A coding exercise

Richard Harter g-rh at cca.CCA.COM
Sat Jul 9 14:20:26 AEST 1988


In article <12378 at mimsy.UUCP> chris at mimsy.UUCP (Chris Torek) writes:
>In article <30563 at cca.CCA.COM> g-rh at cca.CCA.COM (Richard Harter)
>transforms Kevin Kenny's `penultimate grdgen()' by the method I usually
>use (as opposed to essentially mechanical transforms): decide what it
>does, then decide how to do that.

	Hey, I like this.  I think of it as the "what's really going on
here?" approach.  A simple example of this kind of thing is setting up a
loop.  A loop usually looks something like this

	initialize
	loop 
	   process case
	   determine next case
	   exit if no next case
	   end loop

Now the important thing about a loop is -- what is the thing that is to be
done in a single pass through the loop, i.e. what constitutes a case.  Until
that has been clarified the issue of determining the next case is *obscure*.
In the present instance the 'case' may be

(a)	an single distinct set of index values, or
(b)	a primitive action, i.e. altering an index, a 'carry' operation, or
	a action on the set of index values.

The first choice leads to one of the cited programs, the second to a state
machine implementation.

>Something that is important
>is that it *was* a series of mechanical transformations, and one that
>is suitable for embedding within a compiler.  Given the level at which
>the problem was presented, reaching 7A from the original recursive
>version is rather a fair accomplishment.

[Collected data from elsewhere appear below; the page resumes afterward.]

-- ==== Sys2Proof/Machine/Ops.lean ====
section
/-! DEFINITION. The named operations over registers and memory (00_scope.md R13, 20_memory.md R55, R56), raising an
error (60_exceptions.md R246), and the transfer of control with its halt test (40_step_sequencer.md R125, R128). -/

namespace Sys2Proof.Machine

/-! Memory as bytes. -/

/-- The byte at address `a`: the listed one, or the fill (10_state.md R35). -/
def Memory.byteAt (m : Memory) (a : Nat) : Byte :=
  match m with
  | [] => Config.fillByte
  | (b, v) :: rest => if b = a then v else Memory.byteAt rest a

/-- The memory with nothing listed at `a`. -/
def Memory.erase (m : Memory) (a : Nat) : Memory :=
  match m with
  | [] => []
  | (b, v) :: rest => if b = a then Memory.erase rest a else (b, v) :: Memory.erase rest a

/-- The memory with `(a, v)` listed before the first higher address. -/
def Memory.insert (m : Memory) (a : Nat) (v : Byte) : Memory :=
  match m with
  | [] => [(a, v)]
  | (b, u) :: rest => if a < b then (a, v) :: (b, u) :: rest else (b, u) :: Memory.insert rest a v

/-- `mem[a] <- v`, in canonical form: the fill value is not listed. -/
def Memory.setByte (m : Memory) (a : Nat) (v : Byte) : Memory :=
  if v = Config.fillByte then m.erase a else (m.erase a).insert a v

/-- `mem[a + k] <- bytes[k]` for every `k` (20_memory.md R60). -/
def Memory.setBytes (m : Memory) (a : Nat) (bytes : List Byte) : Memory :=
  match bytes with
  | [] => m
  | v :: rest => Memory.setBytes (m.setByte a v) (a + 1) rest

/-- The little-endian word at byte address `a` (R53). -/
def Memory.wordAt (m : Memory) (a : Nat) : Word :=
  wordOfBytes (m.byteAt a) (m.byteAt (a + 1)) (m.byteAt (a + 2)) (m.byteAt (a + 3))

/-- The four byte writes of R56. -/
def Memory.setWord (m : Memory) (a : Nat) (v : Word) : Memory := m.setBytes a (bytesOfWord v)

/-- Addresses rise strictly from `lo` on, and no entry equals the fill. -/
def Memory.canonicalFrom (lo : Nat) (m : Memory) : Bool :=
  match m with
  | [] => true
  | (a, v) :: rest => decide (lo ≤ a) && decide (v ≠ Config.fillByte) && Memory.canonicalFrom (a + 1) rest

/-- The canonical form, in which equal memories are equal lists. -/
def Memory.wf (m : Memory) : Bool := m.canonicalFrom 0

/-- Every listed address is below `n`. -/
def Memory.within (m : Memory) (n : Nat) : Bool := m.all fun c => decide (c.1 < n)

/-! Registers (00_scope.md R13). -/

/-- `x[r]`: 0 for `x0`, the stored value otherwise (10_state.md R21). -/
def State.reg (s : State) (r : Reg) : Word := if r = 0 then 0 else s.x[r.toNat]'r.isLt

/-- `x[r] <- v`: discarded for `x0` (10_state.md R21). -/
def State.setReg (s : State) (r : Reg) (v : Word) : State :=
  if r = 0 then s else { s with x := s.x.set r.toNat v r.isLt }

/-- `pc <- t`. -/
def State.setPc (s : State) (t : Word) : State := { s with pc := t }

/-- The default advance of `pc`, modulo 2^32 (10_state.md R27). -/
def State.advance (s : State) : State := s.setPc (s.pc + 4)

/-- The link value `pc + 4` (00_scope.md R16). -/
def State.linkValue (s : State) : Word := s.pc + 4

/-! Errors: the taking of an exception on this hardware (60_exceptions.md R246). -/

/-- `raise e`: registers, memory and `pc` keep their values and the status records the error. Nothing is saved and
control goes nowhere (R246). There is no return from it inside the machine; only `State.resetSession` leaves it (R249). -/
def State.raise (s : State) (e : MachineError) : State := { s with status := .error e }

/-- The successful end of a run (40_step_sequencer.md R128). -/
def State.halt (s : State) : State := { s with status := .halted }

/-! Word accesses (20_memory.md R55 to R59). -/

/-- What a word access at `addr` raises: alignment first, then bounds, the sum in unbounded integers (R55, R56). -/
def State.accessError (s : State) (addr : Word) : Option MachineError :=
  if addr.toNat % 4 ≠ 0 then some (.memoryError .misaligned addr)
  else if addr.toNat + 4 > s.memSize then some (.memoryError .outOfBounds addr)
  else none

/-- `MemRead(addr, 4)` (R55). -/
def State.readWord (s : State) (addr : Word) : Except MachineError Word :=
  match s.accessError addr with
  | some e => .error e
  | none => .ok (s.mem.wordAt addr.toNat)

/-- `MemWrite(addr, 4, v)` (R56). -/
def State.writeWord (s : State) (addr v : Word) : Except MachineError State :=
  match s.accessError addr with
  | some e => .error e
  | none => .ok { s with mem := s.mem.setWord addr.toNat v }

/-- The instruction fetch, `MemRead(pc, 4)` (R58, 40_step_sequencer.md R121). -/
def State.fetch (s : State) : Except MachineError Word := s.readWord s.pc

/-! Ends of an instruction. -/

/-- Writes the result to `rd` and advances `pc` (40_step_sequencer.md R124, R125). -/
def State.writeBack (s : State) (rd : Reg) (v : Word) : State := (s.setReg rd v).advance

/-- Writes the link to `rd`, sets `pc`, and halts when the target is the jump's own address (40_step_sequencer.md
R128, R129). -/
def State.jump (s : State) (rd : Reg) (target : Word) : State :=
  let t := (s.setReg rd s.linkValue).setPc target
  if target = s.pc then t.halt else t

/-- Sets `pc` to the target or to the next instruction (45_branch.md R200). A branch never halts (R129 (d)). -/
def State.branch (s : State) (cond : Bool) (target : Word) : State :=
  if cond then s.setPc target else s.advance

end Sys2Proof.Machine
end

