-- ==== Sys2Proof/Machine/Operands.lean ====
section
/-! DEFINITION. The operand forms: the effective address, the shift amount and the three kinds of target. -/

namespace Sys2Proof.Machine

/-- `x[rs1] + imm` modulo 2^32, the one addressing mode (44_load_store.md R190). -/
def State.effectiveAddress (s : State) (rs1 : Reg) (imm : Word) : Word := s.reg rs1 + imm

/-- The low five bits of `x[rs2]` (41_reg_reg_alu.md R146). -/
def State.shiftAmount (s : State) (rs2 : Reg) : Nat := ((s.reg rs2).extractLsb' 0 5).toNat

/-- `pc + imm` modulo 2^32, `pc` being the address of the instruction itself (45_branch.md R200, 46_jump.md R210,
43_upper_immediate.md R182). -/
def State.pcRelative (s : State) (imm : Word) : Word := s.pc + imm

/-- `(x[rs1] + imm) & 0xFFFFFFFE` (46_jump.md R211). -/
def State.jalrTarget (s : State) (rs1 : Reg) (imm : Word) : Word := (s.reg rs1 + imm) &&& 0xFFFFFFFE#32

end Sys2Proof.Machine
end

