-- ==== Sys2Proof/Machine/LoadStore.lean ====
section
/-! DEFINITION. The load and the store (44_load_store.md R190 to R192). -/

namespace Sys2Proof.Machine

/-- R191: on an error `rd` is not written and `pc` does not advance. -/
def execLw (rd rs1 : Reg) (imm : Word) (s : State) : Host.Outcome State Fault Refusal :=
  match s.readWord (s.effectiveAddress rs1 imm) with
  | .error e => .next (s.raise e)
  | .ok v => .next (s.writeBack rd v)

/-- R192: on an error no byte changes and `pc` does not advance. -/
def execSw (rs1 rs2 : Reg) (imm : Word) (s : State) : Host.Outcome State Fault Refusal :=
  match s.writeWord (s.effectiveAddress rs1 imm) (s.reg rs2) with
  | .error e => .next (s.raise e)
  | .ok t => .next t.advance

end Sys2Proof.Machine
end

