-- ==== Sys2Proof/Machine/Retire.lean ====
section
/-! DEFINITION. What a step reports (40_step_sequencer.md R131, R132) and the run (R133). The event is the step's output
to an observer outside the core, so it is a function of the state before the step and no field of State (10_state.md
R40; log entry 5). -/

namespace Sys2Proof.Machine

/-- `Retire(tag, taken)` (R131). `taken` is absent for an instruction that is no branch and no jump. -/
structure RetireEvent where
  tag : Tag
  taken : Option Bool
deriving DecidableEq, Repr

/-- R131: a branch reports its condition, a jump is always taken (D16). -/
def takenBy (i : Instr) (s : State) : Option Bool :=
  match i with
  | .beq rs1 rs2 _ => some (condEq (s.reg rs1) (s.reg rs2))
  | .bne rs1 rs2 _ => some (condNe (s.reg rs1) (s.reg rs2))
  | .blt rs1 rs2 _ => some (condLt (s.reg rs1) (s.reg rs2))
  | .bge rs1 rs2 _ => some (condGe (s.reg rs1) (s.reg rs2))
  | .jal _ _ | .jalr _ _ _ => some true
  | .add _ _ _ | .sub _ _ _ | .sll _ _ _ | .xor _ _ _ | .srl _ _ _ | .sra _ _ _ | .or _ _ _ | .and _ _ _ => none
  | .addi _ _ _ | .xori _ _ _ | .ori _ _ _ | .andi _ _ _ | .slli _ _ _ | .srli _ _ _ | .srai _ _ _ => none
  | .lw _ _ _ | .sw _ _ _ | .lui _ _ | .auipc _ _ => none

/-- The event of an instruction that ended in `t`; an instruction that raised emits none (R131). -/
def eventOf (i : Instr) (s t : State) : Option RetireEvent :=
  match t.status with
  | .error _ => none
  | .running => some { tag := i.tag, taken := takenBy i s }
  | .halted => some { tag := i.tag, taken := takenBy i s }

/-- The event the step from `s` emits (R131): none in a terminal status (R130), none when the step raises. -/
def State.retireEvent (s : State) : Option RetireEvent :=
  match s.status with
  | .halted => none
  | .error _ => none
  | .running =>
    match s.fetch with
    | .error _ => none
    | .ok w =>
      match decode w with
      | .unsupported => none
      | .instr i =>
        match exec i s with
        | .next t => eventOf i s t
        | .fault _ => none
        | .refused _ => none

/-- `run()` under a step budget (R133, 70_reset_and_hazards.md R281), with the events it emits in order. Running out of
budget is not a state of the machine: the state reached is then still `running`. -/
def runLog (fuel : Nat) (s : State) : State × List RetireEvent :=
  match fuel with
  | 0 => (s, [])
  | k + 1 =>
    match s.status with
    | .halted => (s, [])
    | .error _ => (s, [])
    | .running =>
      match step s with
      | .next t => ((runLog k t).1, s.retireEvent.toList ++ (runLog k t).2)
      | .fault _ => (s, [])
      | .refused _ => (s, [])

/-- The state a run of at most `fuel` steps ends in (R133, R135). -/
def run (fuel : Nat) (s : State) : State := (runLog fuel s).1

/-- The executed-instruction count of such a run (R132). -/
def retireCount (fuel : Nat) (s : State) : Nat := (runLog fuel s).2.length

end Sys2Proof.Machine
end

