-- ==== Sys2Proof/Tests/Slice0.lean ====
section
/-! SUPPORT. The model's own tests. Expected results come from `spec/95_test_vectors.md` (the section is named at each
group) or from the rule named. The last part shows, for every statement with hypotheses, values that meet them. -/

open Sys2Proof Sys2Proof.Machine

namespace Sys2Proof.Tests

/-! ## Well-formedness refuses an immediate outside its format (30_encoding.md R90 to R95, R103) -/

theorem test_wf_refuses_imm12 :
    (Instr.addi 1 0 2048).wf = false ∧ (Instr.xori 1 0 (-2049)).wf = false ∧ (Instr.ori 1 0 4096).wf = false ∧
      (Instr.andi 1 0 0x80000000).wf = false ∧ (Instr.lw 1 0 2048).wf = false ∧ (Instr.sw 1 0 (-2049)).wf = false ∧
      (Instr.jalr 1 0 2048).wf = false := by decide

theorem test_wf_refuses_branch_offset :
    (Instr.beq 1 2 4096).wf = false ∧ (Instr.bne 1 2 (-4098)).wf = false ∧ (Instr.blt 1 2 3).wf = false ∧
      (Instr.bge 1 2 (-1)).wf = false := by decide

theorem test_wf_refuses_upper_immediate :
    (Instr.lui 1 0x00001001).wf = false ∧ (Instr.auipc 1 0x00000800).wf = false := by decide

theorem test_wf_refuses_jump_offset :
    (Instr.jal 1 1048576).wf = false ∧ (Instr.jal 1 (-1048578)).wf = false ∧ (Instr.jal 1 5).wf = false := by decide

theorem test_wf_accepts_extremes :
    (Instr.addi 1 0 (-2048)).wf = true ∧ (Instr.addi 1 0 2047).wf = true ∧ (Instr.beq 1 2 (-4096)).wf = true ∧
      (Instr.beq 1 2 4094).wf = true ∧ (Instr.lui 1 0xFFFFF000).wf = true ∧ (Instr.jal 1 (-1048576)).wf = true ∧
      (Instr.jal 1 1048574).wf = true := by decide

/-! ## Decoding, the words written out field by field from 30_encoding.md R83 to R89 and the fixed bits of R97 -/

theorem test_decode_register_register :
    decode (0b0000000#7 ++ 0b00010#5 ++ 0b10001#5 ++ 0b000#3 ++ 0b01011#5 ++ 0b0110011#7) = .instr (.add 11 17 2) ∧
      decode (0b0100000#7 ++ 0b00010#5 ++ 0b10001#5 ++ 0b000#3 ++ 0b01011#5 ++ 0b0110011#7) = .instr (.sub 11 17 2) ∧
      decode (0b0000000#7 ++ 0b00010#5 ++ 0b10001#5 ++ 0b001#3 ++ 0b01011#5 ++ 0b0110011#7) = .instr (.sll 11 17 2) ∧
      decode (0b0000000#7 ++ 0b00010#5 ++ 0b10001#5 ++ 0b100#3 ++ 0b01011#5 ++ 0b0110011#7) = .instr (.xor 11 17 2) ∧
      decode (0b0000000#7 ++ 0b00010#5 ++ 0b10001#5 ++ 0b101#3 ++ 0b01011#5 ++ 0b0110011#7) = .instr (.srl 11 17 2) ∧
      decode (0b0100000#7 ++ 0b00010#5 ++ 0b10001#5 ++ 0b101#3 ++ 0b01011#5 ++ 0b0110011#7) = .instr (.sra 11 17 2) ∧
      decode (0b0000000#7 ++ 0b00010#5 ++ 0b10001#5 ++ 0b110#3 ++ 0b01011#5 ++ 0b0110011#7) = .instr (.or 11 17 2) ∧
      decode (0b0000000#7 ++ 0b00010#5 ++ 0b10001#5 ++ 0b111#3 ++ 0b01011#5 ++ 0b0110011#7) = .instr (.and 11 17 2) := by decide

Quite true.  I was impressed. 

Re the final goto using version, and the hand optimization used to get
to it, Chris remarks

>Actually, many optimising compilers do this internally, too.

This is an important point, which I didn't mention.  If the compiler is
good, an 'optimized' version using goto's may actually compile into less
efficient code.

One final point is that there is a real optimization for this problem,
which is to use an analog of gray code.  For those who aren't familiar
with it, gray code is a way of stepping through the binary integers such
that only one bit changes at each increment.  Example:

	000
	001
	011
	010
	110
	111
	101
	100

(Gray code is quite often used in A/D converters.)  When nlev>2 the numbers
in each column march up and then down with a modification direction rule.
Working this out is a fun problem which I won't spoil for anyone by posting
the code :-).
-- 

In the fields of Hell where the grass grows high
Are the graves of dreams allowed to die.
	Richard Harter, SMDS  Inc.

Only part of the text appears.